As for TV’s Bionic man Steve Austin, he is looking less like science fiction these days. The Rehabilitation Institute of Chicago (RIC) is working to create better limb prosthesis’ with a technique called “targeted reinnervation”. The goal is to send signals from the brain through nerves to the prosthesis. Think “open hand” and the prosthetic hand will open. You can watch people use this fascinating technology on videos, but this is just the beginning. There is another goal – to send signals from the prosthesis back to the brain returning the lost sense of touch. Check out the TED Talk by Dr. Todd Kuiken (MD, PhD) to see where the researchers at RIC are going with bionic limbs (video link below). Hearing* is another senses that bionics can improve. Cochlear implants, first approved for use by the FDA in 1984, are used to help for those with severe hearing loss or complete deafness hear. Outside the ear is a microphone that takes in sound. A processor converts the sound’s digital information into electrical signals. These signals are sent by a transmitter outside the head to a receiver inside the head and then continue to electrodes on a wire that winds through the ear’s cochlea. Once there, the electrical information transfers to the auditory nerves and the nerves send the signal to the brain where it registers as sound. The implant cannot duplicate what is heard with a normal working ear, but noises and speech can be recognized. Earlier this year, the first Retinal implant was approved by the FDA. Use is limited to people with Retinitis Pigmentosa – a rare genetic disease which leads to partial or complete blindness when the photoreceptor cells in the retina which detect light die. A receiver and electrode array are implanted into the eye and a video camera worn as sunglasses send the images to the implant. The nerves send signals to the brain which don’t duplicate the vision but do help the person detect motion and shape.

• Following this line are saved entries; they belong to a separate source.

/-- Returning right after an exception puts SR back, and the program counter where the failing instruction runs again: at the
instruction, or, where it stood in a delay slot, at the jump (R223, R224; the return is R227's general knowledge,
notes/assumptions/9.md). As an act of the core alone, and as an instruction, which is fetched first from the handler's
address. -/
def Obligations.ReturnRestarts : Prop :=
  ∀ (e : MmuException) (ea pc : Ea) (s : State) (rest : List Input),
    (s.delaySlot = none ∧ pc = s.pc) ∨ (∃ d, s.delaySlot = some d ∧ pc = d.jump) → FitsEa s.cfg pc →
    step { raiseMmu e ea s with inbox := .core .returnFromException :: rest } =
      .next { s with
        pc := pc, delaySlot := none, esr := s.sr, epcr := pc, eear := truncEa s.cfg.eaBits ea, inbox := rest } ∧
    ∃ b n, step { raiseMmu e ea s with inbox := .insn .returnFromException :: rest } =
      .next { s with
        pc := pc, delaySlot := none, esr := s.sr, epcr := pc, eear := truncEa s.cfg.eaBits ea, inbox := rest
        bus := b, draws := n }

/-- R230 and R141: every instruction outside the opcode table is fetched first. Where its fetch raises, that is all that
happens, whatever its data address or its effect; where its fetch goes through and it makes no data access, it has its effect
in the state that the fetch leaves. That its word is not examined is the model's choice (notes/assumptions/12.md). -/
def Obligations.FetchComesFirst : Prop :=
  ∀ (s : State) (ea : Ea) (n : Nat) (dest : Option (BitVec 5 × Ea)) (bytes : List Byte) (act : CoreAct)
    (rest : List Input),
    (∀ t, fetchInsn { s with inbox := rest } = .trap t →
      step { s with inbox := .load ea n dest :: rest } = .next t ∧
      step { s with inbox := .store ea bytes :: rest } = .next t ∧
      step { s with inbox := .insn act :: rest } = .next t) ∧
    (∀ b u, fetchInsn { s with inbox := rest } = .ok b u →
      step { s with inbox := .insn act :: rest } =
        .next (coreAct act (if act.sequential = true then advance u else u)))

/-- R222: a load or a store whose access raises changes no byte of memory and no general register, its destination
register among them; so does one that crosses pages where any of its parts raises (notes/assumptions/12.md). -/
def Obligations.FailedAccessLeavesMemory : Prop :=
  ∀ (s u t : State) (b bytes : List Byte) (ea : Ea) (n : Nat) (dest : Option (BitVec 5 × Ea)) (rest : List Input),
    fetchInsn { s with inbox := rest } = .ok b u →
    ((inOnePage ea n = true ∧ dTranslate false ea u = .trap t) ∨ translateAccess false ea n u = .trap t →
      step { s with inbox := .load ea n dest :: rest } = .next t ∧ t.mem = s.mem ∧ t.gpr = s.gpr) ∧
    ((inOnePage ea bytes.length = true ∧ dTranslate true ea u = .trap t) ∨
        translateAccess true ea bytes.length u = .trap t →
      step { s with inbox := .store ea bytes :: rest } = .next t ∧ t.mem = s.mem ∧ t.gpr = s.gpr)

/-! ### Memory -/

/-- A store of the core writes its bytes where it was translated to and no other byte; no general register changes. The
spec leaves what a store does at its physical address to the instruction set (R8): that an access in one page is one
translation, its bytes at successive addresses modulo 2^PA_BITS, and that one across pages is translated in parts, are the
model's choices (notes/assumptions/12.md and 23.md). Where two parts meet in memory, the later bytes stay. -/
def Obligations.StoreWritesItsBytes : Prop :=
  ∀ (s u w : State) (b bytes : List Byte) (ea : Ea) (rest : List Input), s.Inv →
    fetchInsn { s with inbox := rest } = .ok b u →
    (∀ (pa : Pa) (at' : Attrs), 13 ≤ s.cfg.paBits → inOnePage ea bytes.length = true →
      dTranslate true ea u = .ok (pa, at') w →
      ∃ t, step { s with inbox := .store ea bytes :: rest } = .next t ∧ t.gpr = s.gpr ∧
        (∀ k (hk : k < bytes.length), t.mem.read ((pa.toNat + k) % 2 ^ s.cfg.paBits) = bytes[k]) ∧
        (∀ x, (∀ k, k < bytes.length → x ≠ (pa.toNat + k) % 2 ^ s.cfg.paBits) → t.mem.read x = s.mem.read x)) ∧
    (∀ parts : List Part, translateAccess true ea bytes.length u = .ok parts w →
      ∃ t, step { s with inbox := .store ea bytes :: rest } = .next t ∧ t.gpr = s.gpr ∧
        (∀ k, k < bytes.length → ∃ x, byteAddress s.cfg parts k = some x) ∧
        (∀ k (hk : k < bytes.length) (x : Nat), byteAddress s.cfg parts k = some x →
          (∀ j, k < j → j < bytes.length → byteAddress s.cfg parts j ≠ some x) → t.mem.read x = bytes[k]) ∧
        (∀ x, (∀ k, k < bytes.length → byteAddress s.cfg parts k ≠ some x) → t.mem.read x = s.mem.read x))

/-- A load of the core delivers the bytes where it was translated to, with the attributes of the page (R133), writes its
destination register if it names one, and changes no byte of memory. The spec leaves what a load does at its physical
address to the instruction set (R8): the bus record, bytes at successive addresses modulo 2^PA_BITS, the value of the
destination register as the input has it, and the parts of an access across pages are the model's choices
(notes/assumptions/12.md and 23.md). -/
def Obligations.LoadDeliversBytes : Prop :=
  ∀ (s u w : State) (b : List Byte) (ea : Ea) (n : Nat) (dest : Option (BitVec 5 × Ea)) (rest : List Input),
    fetchInsn { s with inbox := rest } = .ok b u →
    (∀ (pa : Pa) (at' : Attrs), inOnePage ea n = true → dTranslate false ea u = .ok (pa, at') w →
      translateAccess false ea n u =
        .ok [{ ea := truncEa s.cfg.eaBits ea, pa := pa, attrs := at', size := n }] w) ∧
    (∀ parts : List Part, translateAccess false ea n u = .ok parts w →
      ∃ t, step { s with inbox := .load ea n dest :: rest } = .next t ∧ t.mem = s.mem ∧
        (dest = none → t.gpr = s.gpr) ∧
        (∀ r v, dest = some (r, v) → t.gpr = fileSet s.gpr r (truncEa s.cfg.eaBits v)) ∧
        t.bus.length = parts.length ∧
        ∀ i (hi : i < parts.length), ∃ data, t.bus[i]? = some
            { kind := .load, ea := parts[i].ea, pa := parts[i].pa, attrs := parts[i].attrs, data := data } ∧
          data.length = parts[i].size ∧
          ∀ k (hk : k < data.length), data[k] = s.mem.read ((parts[i].pa.toNat + k) % 2 ^ s.cfg.paBits))

/-- R146: a write to memory by another processor changes no register of the MMU, and a history update that the hardware writes
(R131) no match or translate register; a store of this processor changes no
match register but for LRU and no translate register but for A and D, where no half reloads in hardware. -/
def Obligations.TlbsNotCoherent : Prop :=
  (∀ (s t : State) (a : Nat) (bytes : List Byte) (rest : List Input),
    step { s with inbox := .foreignWrite a bytes :: rest } = .next t → t.dmmu = s.dmmu ∧ t.immu = s.immu) ∧
  (∀ (s t : State) (x : Side) (k : Nat) (rest : List Input),
    step { s with inbox := .historyWrite x k :: rest } = .next t →
    t.dmmu.tlb = s.dmmu.tlb ∧ t.dmmu.atb = s.dmmu.atb ∧ t.immu.tlb = s.immu.tlb ∧ t.immu.atb = s.immu.atb) ∧
  (∀ (s t : State) (ea : Ea) (bytes : List Byte) (rest : List Input), s.cfg.wf = true →
    s.cfg.d.hwReload = false → s.cfg.i.hwReload = false →
    step { s with inbox := .store ea bytes :: rest } = .next t →
    (∀ y n, SameButLru (s.dmmu.entry y n).mr (t.dmmu.entry y n).mr ∧
      SameButLru (s.immu.entry y n).mr (t.immu.entry y n).mr) ∧
    (∀ i, (fileGet t.dmmu.atb i).mr = (fileGet s.dmmu.atb i).mr ∧
      (fileGet t.immu.atb i).mr = (fileGet s.immu.atb i).mr) ∧
    ∀ r, HistoryGrows (s.dmmu.trOf r) (t.dmmu.trOf r) ∧ HistoryGrows (s.immu.trOf r) (t.immu.trOf r))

Thanks to the work of doctors, medical researchers, scientists, and engineers new medical devices are changing lives. Biomedical engineering and technology are helping us to walk after falling off that horse. So while we might not end up Better and Stronger and Faster, we are getting Better, Faster and that is pretty good.
*Note: In 1976, TV introduced The Bionic Woman, Jamie Sommers – she had a bionic ear.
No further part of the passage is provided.